(Stored items)

-----

-- ==== Sys2Proof/Config.lean ====
section
/-!
DEFINITION. What an implementation fixes, and the free values: opaque constants that no proof can evaluate.
-/

namespace Sys2Proof.Config

/-- DESIGN CHOICE (log 5): the hash of Skeile's release key, which the spec does not give (R526). -/
opaque releaseKeyHash : Bytes

/-- A temperature in 0.1 °C where R250 states none; the argument tells the draws apart (log 34). -/
opaque freeReading : Nat → Int

/-- PROFILE of a bank of the settings store, informative only (R163; log 43). -/
opaque profile : Byte

/-- The version of a set of test packs, as identifiers and versions in store order, which the spec does not define (R132; log 51). -/
opaque packsVersion : List (Nat × Nat) → Nat

/-- Tile classes that a microcode image defines above 0x0F, which its body says in a form the spec does not give (R406, R419;
log 52). -/
opaque ucodeClasses : Bytes → BitVec 128

/-- A signature of the signing engine over a digest: the device key is unique to the part and its salt random; the first argument
tells the draws apart (R552; log 53). -/
opaque signature : Nat → Bytes → Bytes

/-- Package power of the BT-8 in mW at a local tick, which PLDM sensor 58 reports; the spec gives typical figures alone (R46, R127;
log 54). -/
opaque packageMw : Nat → Nat

/-- Whether a low pulse of 5 µs to 10 µs on TMC_RST_N registers, which R590 leaves undefined; the argument tells the pulses apart (log 55). -/
opaque shortPulse : Nat → Bool

/-- The source that a system reset is recorded under when a protection fault of K0 becomes one, which the spec does not give; 0 to 5 for
bits 2 to 7 (R542, R599; log 56). -/
opaque faultSource : Fin 6

/-- The region mask of log code 0x00A, whose bits the spec does not number (R549; log 57). -/
opaque regionMask : Nat

/-! What the sideband's protocols show and neither the spec nor its standards fix (R121, R127, R129; log 62). -/

/-- The version entry of an MCTP message type, and of a PLDM type. -/
opaque mctpVersion : Byte → Bytes
opaque pldmVersion : Byte → Bytes
/-- Update times of the PDR repository, its transfer timeout, and the parts of a numeric sensor PDR that R127 does not give. -/
opaque pdrTimes : Bytes
opaque pdrTimeout : Byte
opaque pdrEntity : Nat → Bytes
opaque pdrRest : Nat → Bytes
/-- Present, previous and event state of a numeric sensor. -/
opaque pldmStates : Nat → Bytes
/-- CTExponent of the SPDM responder, and its nonces. -/
opaque spdmExponent : Byte
opaque spdmNonce : Nat → Bytes

/-- Data that a poisoned line of the Basin gives, marked poisoned: the draw and the offset (R81, R432; log 80). -/
opaque poisonByte : Nat → Nat → Byte

/-- Whether the line code corrects, to another codeword, a pattern of more than 8 byte errors that lies within 4 bytes of one: R427 gives
such a pattern no defined outcome; the argument tells the reads apart (log 81). -/
opaque wideCorrects : Nat → Bool

/-- Blocks that a push had written when the slot or the link was lost (R444, R445; log 82). -/
opaque pushed : Nat → Nat

/-- STATUS of a BASIN_VERIFY record for a layer that is mapped and not SEALED, which R449 has no code for (R447; log 83). -/
opaque verifyStatus : Byte

/-- Check tiles at work while records are checked, 1 to 64, which CHECK_STATUS reports (R419; log 84). -/
opaque tilesBusy : Nat → Nat

/-- Reference output of a tile class that microcode defines: element codes and scale codes of a batch entry, by class, record and entry
(R406; log 52). -/
opaque ucodeOutput : Nat → Bytes → Nat → List Nat × List Nat

/-- A core's section of the handover block, at most 40 KiB, from the accepted commands it carries: R577 leaves its layout to the image that writes it
(log 97). -/
opaque handoverSection : Nat → Bytes → Bytes

/-- Offset of the MSI-X capability in the configuration space, which the spec does not give (R73; log 100). -/
opaque msixCap : Nat

end Sys2Proof.Config
end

-----

Brief ▸
Your answer must be every line from the entries that contains the string "apart", copied as it stands.

Solution ▸
/-- A temperature in 0.1 °C where R250 states none; the argument tells the draws apart (log 34). -/
tells the draws apart (R552; log 53). -/
/-- Whether a low pulse of 5 µs to 10 µs on TMC_RST_N registers, which R590 leaves undefined; the argument tells the pulses apart (log 55). -/
such a pattern no defined outcome; the argument tells the reads apart (log 81). -/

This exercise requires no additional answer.